-------- Data for analysis --------

-- ==== Sys2Proof/Laws/Wire.lean ====
section
/-! SUPPORT. Lemmas about the CRC loop (40_crc.md R80, R81) and the frame layout (30_encoding.md R50). -/

namespace Sys2Proof

/-- R85(a), the fold law. -/
theorem crc8From_append (c : Byte) (xs ys : List Byte) : crc8From c (xs ++ ys) = crc8From (crc8From c xs) ys := by
  induction xs generalizing c with
  | nil => rfl
  | cons x xs ih => exact ih _

@[simp] theorem crc8From_nil (c : Byte) : crc8From c [] = c := rfl

@[simp] theorem crc8From_cons (c b : Byte) (bs : List Byte) : crc8From c (b :: bs) = crc8From (crc8Step c b) bs := rfl

/-- One iteration is linear. -/
theorem crc8Shift_xor (c d : Byte) : crc8Shift (c ^^^ d) = crc8Shift c ^^^ crc8Shift d := by
  have h : ∀ x : Byte, crc8Shift x = (x <<< 1) ^^^ (if x.getLsbD 7 then Config.poly else 0#8) := by
    intro x; unfold crc8Shift; split <;> simp
  rw [h, h, h, BitVec.shiftLeft_xor_distrib, BitVec.getLsbD_xor]
  cases c.getLsbD 7 <;> cases d.getLsbD 7
  · simp
  · simp [BitVec.xor_assoc]
  · simp [BitVec.xor_assoc, BitVec.xor_comm (d <<< 1)]
  · have e : Config.poly ^^^ (Config.poly ^^^ d <<< 1) = d <<< 1 := by
      rw [← BitVec.xor_assoc, BitVec.xor_self, BitVec.zero_xor]
    simp [BitVec.xor_assoc, BitVec.xor_comm (d <<< 1), e]

/-- The loop is linear. -/
theorem crc8Shifts_xor (n : Nat) (c d : Byte) : crc8Shifts n (c ^^^ d) = crc8Shifts n c ^^^ crc8Shifts n d := by
  induction n generalizing c d with
  | zero => rfl
  | succ n ih => simp only [crc8Shifts, crc8Shift_xor, ih]

/-- The step depends on `c ^ b` only. -/
theorem crc8Step_eq (c b : Byte) : crc8Step c b = crc8Step 0#8 (c ^^^ b) := by simp [crc8Step]

@[simp] theorem frameBody_length (kind : Byte) (p : List Byte) : (frameBody kind p).length = p.length + 3 := by
  simp [frameBody]

@[simp] theorem frameWith_length (kind : Byte) (p : List Byte) (c : Byte) : (frameWith kind p c).length = p.length + 4 := by
  simp [frameWith]

@[simp] theorem frameOf_length (kind : Byte) (p : List Byte) : (frameOf kind p).length = p.length + 4 := by
  simp [frameOf]

/-- The length byte of a payload that fits is its length. -/
theorem toNat_lengthByte {p : List Byte} (h : p.length ≤ 255) : (BitVec.ofNat 8 p.length).toNat = p.length := by
  rw [BitVec.toNat_ofNat]; omega

end Sys2Proof
end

--------

Directions: Return the line that contains "simp [frameWith]", along with every line after it in the data above, exactly and with nothing else.

Exercise response:
  simp [frameWith]

@[simp] theorem frameOf_length (kind : Byte) (p : List Byte) : (frameOf kind p).length = p.length + 4 := by
  simp [frameOf]

/-- The length byte of a payload that fits is its length. -/
theorem toNat_lengthByte {p : List Byte} (h : p.length ≤ 255) : (BitVec.ofNat 8 p.length).toNat = p.length := by
  rw [BitVec.toNat_ofNat]; omega

end Sys2Proof
end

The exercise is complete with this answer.